In a letter addressed to Google India’s country manager Sanjay Gupta, the INS president demanded that Google should pay for news generated by the newspapers which employ thousands of journalists on the ground, at considerable expense, for gathering and verifying information. “Since, the content which is generated and published by newspapers at considerable expense is proprietary, the Society pointed out that it is this credible content which has given Google the authenticity in India ever since its inception,” the INS said.
It pointed out that publishers have been providing complete access to “quality journalism with credible news, current affairs, analysis, information and entertainment”, and “there is a huge distinction between the editorial content from quality publications and fake news that is spreading on other information platforms”.
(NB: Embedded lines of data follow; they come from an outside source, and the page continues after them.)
-- ==== Sys2Proof/Machine/StartUp.lean ====
section
/-! DEFINITION. Resets and start-up (R149, R158 to R161, R177). -/

namespace Sys2Proof.Machine

/-! ### Resets -/

/-- R159, R173: what every reset does to a port at once: its command ends and its octet in assembly is dropped. What data
out has presented so far, as during the code of SOFT RESET (R162), stays on record (log 12). -/
def resetPort (q : PortRec) : PortRec := { q with cmd := .idle, assembly := [] }

/-- R159: a reset begins start-up: every command on the five ports ends, and the ramp, census and poll timers do not
run. -/
def beginStartUp (s : State) : State :=
  { s with
    starting := true
    ports := tmapIdx (fun _ q => resetPort q) s.ports
    rampTimer := ⟨false, s.rampTimer.due⟩
    censusTimer := ⟨false, s.censusTimer.due⟩
    pollTimer := ⟨false, s.pollTimer.due⟩ }

/-- R159: SOFT RESET at its code. The Fault Log, the venue's reader and a store operation in progress are kept. -/
def softReset (s : State) : State := beginStartUp s

/-- R149, R158: a hardware reset: a store operation is interrupted, the log is emptied, the seconds counter returns to 0,
the venue's cursor stands at "after newest", and start-up begins (log 27). -/
def hardwareReset (s : State) : State :=
  let s := interruptStore s
  evalLogAll (beginStartUp
    { s with log := [], seconds := 0, venueReader := ⟨0, 0⟩, tenantReaders := Vector.replicate 4 none })

/-! ### Loading the store (R160) -/

/-- R160: the records of a page that start-up loads: valid, in range, no two of its bindings equal, and none equal to one
loaded from a lower page. -/
def loadable (loaded : List Binding) (pg : Page) : Option (List StoreRecord) :=
  if pageValid pg then
    match recordsOf (pg.octets.toList.take 32) with
    | some rs =>
      if distinctBindings (bindingsOf rs) && !(bindingsOf rs).any fun b => loaded.contains b then some rs else none
    | none => none
  else none

/-- R160: what start-up loads from the pages, taken in order. -/
def loadPages (pages : Vector Page 6) : List PageNo → List Binding → List (PageNo × Option (List StoreRecord))
  | [], _ => []
  | p :: rest, loaded =>
    match loadable loaded (tget pages p) with
    | some rs => (p, some rs) :: loadPages pages rest (loaded ++ bindingsOf rs)
    | none => (p, none) :: loadPages pages rest loaded

/-- R9, R160, R161: the record of a zone of a loaded page at start-up. -/
def loadedZone (r : StoreRecord) : ZoneRec where
  cls := r.cls
  ceiling := r.ceiling
  binding := r.binding
  live := r.ceiling
  pinned := false
  effLimit := 0

/-- R160: the zone records that start-up leaves; the zones of a page treated as INVALID keep the defaults. -/
def loadZones (loads : List (PageNo × Option (List StoreRecord))) : Vector ZoneRec 48 :=
  loads.foldl
    (fun zs x => ((zonesOfPage x.1).zip (x.2.getD [])).foldl (fun zs y => tset zs y.1 (loadedZone y.2)) zs)
    (Vector.replicate 48 ZoneRec.ofInvalidPage)

/-- R160: the pages treated as INVALID, ascending. -/
def invalidPages (loads : List (PageNo × Option (List StoreRecord))) : List PageNo :=
  loads.filterMap fun x => if x.2.isNone then some x.1 else none

/-! ### The rest of the part (R161) -/

/-- R177: a port at the end of start-up; its select line is the controller's. It takes no octet until select has fallen
(again). -/
def startedPort (q : PortRec) : PortRec := { PortRec.atStartUp with selectLow := q.selectLow }

/-- R117: a Link Controller at the end of start-up; the CHAIN_MUTE of a LOCKED port is sent at once (R110). -/
def startedLink (l : LinkRec) : LinkRec :=
  { LinkRec.huntingAtStartUp with
    lockCond := l.lockCond
    locked := l.lockCond
    sending := if l.lockCond then .queued else .nothing }

/-- R140: a remote record at the end of start-up. -/
def startedRemote (z : ZoneRec) : RemoteRec :=
  { RemoteRec.unbound with state := if z.binding.isSome then .searching else .unbound }

/-- R161: the part at the end of start-up, before the log entries: everything at its start-up value but the lines and
lock conditions from outside, the store, and what the reset kept of the Fault Log. -/
def startedPart (s : State) : State :=
  let zones := loadZones (loadPages s.pages allPages [])
  { State.reset with
    ports := tmapIdx (fun _ q => startedPort q) s.ports
    carrierLock := s.carrierLock
    zones := zones
    links := tmapIdx (fun _ l => startedLink l) s.links
    remotes := tmapIdx (fun _ z => startedRemote z) zones
    log := s.log
    seconds := s.seconds
    venueReader := s.venueReader
    pages := s.pages
    freeCount := s.freeCount
    pending := s.pending }

/-- R159 to R161: the end of start-up. It waits for a store operation that a soft reset let run, and without a reset
before it there is no start-up to end (log 8). -/
def startUp (s : State) : State :=
  if !s.starting || s.storeOp.isSome then s
  else
    let bad := invalidPages (loadPages s.pages allPages [])
    evalLog .venue (bad.foldl (fun s p => appendLog (Entry.pageInvalid s.seconds p) s) (startedPart s))

/-- R141: the one-second timer expiry; it runs through start-up. -/
def secondExpiry (s : State) : State := { s with seconds := s.seconds + 1 }

end Sys2Proof.Machine
end

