-- ==== Sys2Proof/Machine/Combiner.lean ====
section
/-! DEFINITION. The Combiner (R37 to R39). It keeps no state (chapter 2): its composition is computed from the gains, the
homes, the moves and the weights (log 26). Between a reset and START_UP it follows the records held before the reset, on
which the spec is silent (DESIGN CHOICE, log 35). -/

namespace Sys2Proof.Machine

/-- One carrier of a composite downlink: the tenant's sector, its weight in 32nds, and the tenant's gain in 256ths. -/
structure Carrier where
  tenant : Tenant
  sector : Sector
  weight : Nat
  gain : Nat
deriving DecidableEq, Repr

/-- R37, R39: what a cell serves, in 32nds: the home alone, or the two ends of a RAMPING move. -/
def shares (s : State) (z : Zone) (t : Tenant) : List (Dest × Nat) :=
  match moveAt s z t with
  | some m => if m.state = .ramping then [(m.src, 32 - m.weight), (m.dst, m.weight)] else [((s.cell z t).home, 32)]
  | none => [((s.cell z t).home, 32)]

/-- R37: the carriers that one cell contributes: none for DARK, for an ABSENT sector, or at gain 0. -/
def carriers (s : State) (z : Zone) (t : Tenant) : List Carrier :=
  let g := (s.cell z t).gain
  if g = 0 then []
  else (shares s z t).filterMap fun x =>
    match x.1 with
    | .dark => none
    | .sector k => if tget (s.tenant t).presence k then some ⟨t, k, x.2, g⟩ else none

/-- R37: the composite downlink of a zone, and where it is sent; a zone with no binding has none. In start-up too
it follows the records (DESIGN CHOICE, log 35). -/
def composite (s : State) (z : Zone) : Option (Binding × List Carrier) :=
  (s.zone z).binding.map fun b => (b, allTenants.flatMap (carriers s z))

/-- R39: the zones that contribute to the uplink of an ACTIVE tenant's sector, each with its share in 32nds.
In start-up too it follows the records (DESIGN CHOICE, log 35). -/
def uplink (s : State) (t : Tenant) (k : Sector) : Option (List (Zone × Nat)) :=
  if isActive s t && decide (k.val < (s.tenant t).sectorCount) then
    some ((allZones.filter (inService s)).flatMap fun z =>
      (shares s z t).filterMap fun x => if x.1 = .sector k then some (z, x.2) else none)
  else none

end Sys2Proof.Machine
end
Further, it was also pointed out that advertising has been the financial backbone of the news industry. However, newspaper publishers are seeing their share of the advertising pie shrinking in the digital space, even as Google is taking a “giant share of advertising spends”, leaving publishers with a small share, it said. The INS also raised the issue of giving greater prominence to editorial content from Registered News Publishers to tackle fake news, as Google picks up content from several sites that are not credible, thus “amplifying misinformation and propagation of fake news”.
Pointing out that the Society is engaged in discussions with Google on these vital issues, the letter also reiterated that “Indian print media is the most credible source of news and information in the country, and newspapers play a vital role in nation building. However, the pandemic and the current digital business model have been unfair to publishers, making it unviable for the print media industry. We invest heavily on journalism, the core of our news operations, because newspapers play a vital role in society.”